Of the lines below, reproduce exactly those from the line containing "res3 : t.res3 = s.res3" to the end, including both the first and the last.

::: Data listing :::

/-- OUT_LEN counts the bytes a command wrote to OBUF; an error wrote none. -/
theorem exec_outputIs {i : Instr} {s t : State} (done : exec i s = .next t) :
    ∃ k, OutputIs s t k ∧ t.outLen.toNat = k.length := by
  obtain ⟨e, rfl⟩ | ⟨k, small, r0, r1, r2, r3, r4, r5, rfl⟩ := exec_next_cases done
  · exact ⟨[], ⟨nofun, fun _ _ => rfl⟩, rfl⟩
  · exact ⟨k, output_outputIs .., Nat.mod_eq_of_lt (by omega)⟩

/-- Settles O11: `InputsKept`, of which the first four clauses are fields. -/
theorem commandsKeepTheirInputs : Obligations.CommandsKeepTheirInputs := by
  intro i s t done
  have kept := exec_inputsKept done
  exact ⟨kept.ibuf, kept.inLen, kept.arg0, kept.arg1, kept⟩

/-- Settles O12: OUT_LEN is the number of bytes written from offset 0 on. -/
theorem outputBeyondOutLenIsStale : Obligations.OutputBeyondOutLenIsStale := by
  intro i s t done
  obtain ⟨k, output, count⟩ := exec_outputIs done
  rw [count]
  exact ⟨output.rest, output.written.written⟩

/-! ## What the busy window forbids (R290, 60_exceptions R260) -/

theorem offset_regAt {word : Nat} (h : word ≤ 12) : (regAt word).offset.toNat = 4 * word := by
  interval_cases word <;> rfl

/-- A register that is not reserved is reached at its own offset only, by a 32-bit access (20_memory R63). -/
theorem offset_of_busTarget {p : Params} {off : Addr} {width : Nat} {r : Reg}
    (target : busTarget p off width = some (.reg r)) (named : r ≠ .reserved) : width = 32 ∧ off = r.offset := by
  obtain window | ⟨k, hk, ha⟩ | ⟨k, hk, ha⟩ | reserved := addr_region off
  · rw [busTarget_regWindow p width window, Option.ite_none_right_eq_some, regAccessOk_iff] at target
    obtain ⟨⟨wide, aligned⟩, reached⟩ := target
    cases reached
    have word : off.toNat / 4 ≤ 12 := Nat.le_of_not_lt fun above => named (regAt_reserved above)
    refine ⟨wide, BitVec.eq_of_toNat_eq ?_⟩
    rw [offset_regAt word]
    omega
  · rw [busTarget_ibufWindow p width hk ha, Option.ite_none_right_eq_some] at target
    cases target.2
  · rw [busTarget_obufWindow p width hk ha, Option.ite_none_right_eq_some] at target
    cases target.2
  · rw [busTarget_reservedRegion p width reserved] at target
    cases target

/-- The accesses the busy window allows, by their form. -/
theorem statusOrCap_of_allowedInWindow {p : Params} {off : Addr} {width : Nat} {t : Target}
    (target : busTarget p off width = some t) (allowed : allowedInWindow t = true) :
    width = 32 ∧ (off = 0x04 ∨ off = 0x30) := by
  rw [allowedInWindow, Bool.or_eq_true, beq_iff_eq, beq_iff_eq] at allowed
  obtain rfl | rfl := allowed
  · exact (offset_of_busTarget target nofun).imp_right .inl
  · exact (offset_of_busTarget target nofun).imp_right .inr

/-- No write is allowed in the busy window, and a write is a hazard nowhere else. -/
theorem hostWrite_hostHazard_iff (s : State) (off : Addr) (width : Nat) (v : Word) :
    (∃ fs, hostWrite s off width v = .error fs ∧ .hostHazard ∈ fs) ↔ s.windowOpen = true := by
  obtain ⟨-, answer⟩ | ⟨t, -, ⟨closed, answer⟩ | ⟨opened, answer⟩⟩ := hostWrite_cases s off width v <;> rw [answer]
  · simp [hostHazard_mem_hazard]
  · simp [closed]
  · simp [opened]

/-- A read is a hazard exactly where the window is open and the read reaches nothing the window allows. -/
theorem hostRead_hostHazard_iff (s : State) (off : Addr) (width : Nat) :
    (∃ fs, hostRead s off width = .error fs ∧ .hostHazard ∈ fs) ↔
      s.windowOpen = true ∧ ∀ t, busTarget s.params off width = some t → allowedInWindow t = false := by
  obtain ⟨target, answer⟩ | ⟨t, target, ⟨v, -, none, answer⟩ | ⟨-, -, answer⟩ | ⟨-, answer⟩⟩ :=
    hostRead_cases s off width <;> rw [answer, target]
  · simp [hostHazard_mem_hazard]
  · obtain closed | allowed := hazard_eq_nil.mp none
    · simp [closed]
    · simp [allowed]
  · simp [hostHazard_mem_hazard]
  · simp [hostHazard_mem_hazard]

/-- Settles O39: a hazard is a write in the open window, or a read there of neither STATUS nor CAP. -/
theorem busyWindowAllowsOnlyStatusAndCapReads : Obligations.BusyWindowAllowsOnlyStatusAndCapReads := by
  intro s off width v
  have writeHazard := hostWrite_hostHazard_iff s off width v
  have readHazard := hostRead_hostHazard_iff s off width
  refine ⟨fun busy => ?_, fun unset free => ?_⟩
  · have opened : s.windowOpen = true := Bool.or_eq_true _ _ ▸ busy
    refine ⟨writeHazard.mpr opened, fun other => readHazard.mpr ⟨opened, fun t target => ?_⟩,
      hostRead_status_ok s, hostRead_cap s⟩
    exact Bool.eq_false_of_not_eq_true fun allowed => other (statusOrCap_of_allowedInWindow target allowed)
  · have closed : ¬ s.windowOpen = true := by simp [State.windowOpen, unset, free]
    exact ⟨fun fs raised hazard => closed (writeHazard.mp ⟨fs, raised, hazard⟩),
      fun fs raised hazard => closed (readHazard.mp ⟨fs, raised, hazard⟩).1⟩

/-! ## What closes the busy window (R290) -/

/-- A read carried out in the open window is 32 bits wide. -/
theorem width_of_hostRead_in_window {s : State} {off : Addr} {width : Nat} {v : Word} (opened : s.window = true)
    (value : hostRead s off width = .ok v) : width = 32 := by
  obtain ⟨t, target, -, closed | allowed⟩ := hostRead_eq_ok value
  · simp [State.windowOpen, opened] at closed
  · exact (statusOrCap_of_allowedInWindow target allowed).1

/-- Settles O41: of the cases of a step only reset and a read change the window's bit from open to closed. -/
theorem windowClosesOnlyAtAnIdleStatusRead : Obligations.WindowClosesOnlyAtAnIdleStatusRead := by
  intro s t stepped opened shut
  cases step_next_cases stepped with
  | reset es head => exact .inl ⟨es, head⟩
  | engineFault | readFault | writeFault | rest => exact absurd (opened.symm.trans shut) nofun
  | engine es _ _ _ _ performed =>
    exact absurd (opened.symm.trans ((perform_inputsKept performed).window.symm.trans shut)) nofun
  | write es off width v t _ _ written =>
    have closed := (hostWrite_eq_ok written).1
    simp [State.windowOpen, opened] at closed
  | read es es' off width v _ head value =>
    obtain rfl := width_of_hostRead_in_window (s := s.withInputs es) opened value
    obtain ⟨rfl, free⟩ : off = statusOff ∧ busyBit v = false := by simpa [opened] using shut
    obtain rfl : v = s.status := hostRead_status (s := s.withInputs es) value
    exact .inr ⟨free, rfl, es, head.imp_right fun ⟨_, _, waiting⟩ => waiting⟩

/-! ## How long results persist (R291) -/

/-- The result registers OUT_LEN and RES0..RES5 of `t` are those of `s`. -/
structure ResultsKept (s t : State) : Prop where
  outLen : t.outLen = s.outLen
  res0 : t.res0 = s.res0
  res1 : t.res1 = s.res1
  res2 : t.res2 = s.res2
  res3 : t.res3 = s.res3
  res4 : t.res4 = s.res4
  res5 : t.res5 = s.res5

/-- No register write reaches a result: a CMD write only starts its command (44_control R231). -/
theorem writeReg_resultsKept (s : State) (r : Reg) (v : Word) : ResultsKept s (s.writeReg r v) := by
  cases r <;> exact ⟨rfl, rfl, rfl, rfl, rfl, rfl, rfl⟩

:::

[Task output]
  res3 : t.res3 = s.res3
  res4 : t.res4 = s.res4
  res5 : t.res5 = s.res5

/-- No register write reaches a result: a CMD write only starts its command (44_control R231). -/
theorem writeReg_resultsKept (s : State) (r : Reg) (v : Word) : ResultsKept s (s.writeReg r v) := by
  cases r <;> exact ⟨rfl, rfl, rfl, rfl, rfl, rfl, rfl⟩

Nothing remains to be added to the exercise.